- _AVAILABLE DATA_:
⟨
-- ==== Sys2Proof/Machine/Ops.lean ====
section
/-! DEFINITION. The shared operations of the meanings: results in flight (R83 to R92), taking a trap, which ends the grid
(R60, R278 to R281, R444), and the frame of every instruction of programs: stalls, guard, effect, advance (R75, R78, R84 to R86,
R90, R146, R169). There is no return from a trap; the one return is the replay of R89. -/

namespace Sys2Proof.Machine

/-! ## Guards -/

/-- The guard of an instruction of programs. -/
def guardOf (i : Instr) : Guard :=
  match i with
  | .nop g | .sadd g _ | .ssub g _ | .smul g _ | .smulh g _ | .sdiv g _ _ | .srem g _ _ | .sand g _ | .sor g _ | .sxor g _
  | .sshl g _ | .sshr g _ | .ssra g _ | .smin g _ | .smax g _ | .scmp g _ | .ssel g _ | .smov g _ | .sli g _ | .sbfx g _
  | .sbfi g _ | .spopc g _ | .sclz g _ | .br g _ | .brc g _ | .brv g _ | .jtab g _ | .call g _ | .callInd g _ | .ret g
  | .exit g | .loop g _ | .plog g _ | .pmov g _ | .pred g _ | .pder g _ | .pclass g _ | .narrow g _ | .widen g _ | .pqry g _
  | .alloc g _ | .vadd g _ | .vsub g _ | .vmul g _ | .vmulh g _ | .vmad g _ | .vdiv g _ _ | .vrem g _ _ | .vand g _ | .vor g _
  | .vxor g _ | .vshl g _ | .vshr g _ | .vsra g _ | .vmin g _ | .vmax g _ | .vabs g _ | .vcmp g _ | .vsel g _ | .vmov g _
  | .vbcast g _ | .vbfx g _ | .vpopc g _ | .vclz g _ | .fadd g _ | .fsub g _ | .fmul g _ | .ffma g _ | .fmin g _ | .fmax g _
  | .fsgn g _ | .fdiv g _ _ | .fsqrt g _ _ | .frcp g _ _ | .frsq g _ _ | .fexp2 g _ _ | .flog2 g _ _ | .ftrig g _ _
  | .fcmp g _ | .fclass g _ | .cvt g _ | .qnt g _ | .dqnt g _ | .amax g _ _ | .vperm g _ _ | .vrot g _ | .vscan g _ _
  | .vrdc g _ _ | .vconf g _ | .velect g _ | .ld g _ _ | .st g _ | .atom g _ _ | .sgen g _ | .xfer g _ | .xchain g _ | .wait g _
  | .bari g _ | .bara g _ | .barw g _ | .syncw g _ | .mma g _ | .mmas g _ | .mmab g _ | .scacc g _ | .zmovZ2v g _ _
  | .zmovV2z g _ _ | .zmovZ2m g _ _ | .zmovM2z g _ _ | .zclr g _ | .xsect g _ _ | .spx g _ | .xformFwd g _ | .xformInv g _
  | .mjoin g _ | .meet g _ | .mwait g _ | .mqry g _ | .rdcn g _ | .rdget g _ | .rng g _ _ | .reord g _ | .launch g _
  | .lwait g _ | .trap g _ | .svcProbe g _ | .svcLock g _ | .svcUnlock g _ | .svcTrylock g _ | .svcLog g _ | .rdsr g _
  | .wrsr g _ | .yield g _ => g
  | _ => .always

/-- Tables 12-1, 13-1, 14-1: instructions that act on the lanes their guard selects. -/
def laneWise (i : Instr) : Bool :=
  match i with
  | .brv .. | .jtab .. | .exit .. | .plog .. | .vadd .. | .vsub .. | .vmul .. | .vmulh .. | .vmad .. | .vdiv .. | .vrem ..
  | .vand .. | .vor .. | .vxor .. | .vshl .. | .vshr .. | .vsra .. | .vmin .. | .vmax .. | .vabs .. | .vcmp .. | .vsel ..
  | .vmov .. | .vbcast .. | .vbfx .. | .vpopc .. | .vclz .. | .fadd .. | .fsub .. | .fmul .. | .ffma .. | .fmin .. | .fmax ..
  | .fsgn .. | .fdiv .. | .fsqrt .. | .frcp .. | .frsq .. | .fexp2 .. | .flog2 .. | .ftrig .. | .fcmp .. | .fclass .. | .cvt ..
  | .qnt .. | .dqnt .. | .vperm .. | .vrot .. | .vscan .. | .vrdc .. | .vconf .. | .velect .. | .atom .. | .xsect .. | .rng ..
  | .reord .. => true
  | .ld _ _ o | .st _ o => !o.data.uniform
  | .pmov _ o => (match o with | .sp _ _ => false | _ => true)
  | .amax _ _ o => (match o with | .tile _ _ => false | _ => true)
  | .rdsr _ o => (match o.d with | .v _ => true | .s _ => false)
  | _ => false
⟩
Your task is to copy each line of the entries that includes the word "vmad".

  | .alloc g _ | .vadd g _ | .vsub g _ | .vmul g _ | .vmulh g _ | .vmad g _ | .vdiv g _ _ | .vrem g _ _ | .vand g _ | .vor g _
  | .brv .. | .jtab .. | .exit .. | .plog .. | .vadd .. | .vsub .. | .vmul .. | .vmulh .. | .vmad .. | .vdiv .. | .vrem ..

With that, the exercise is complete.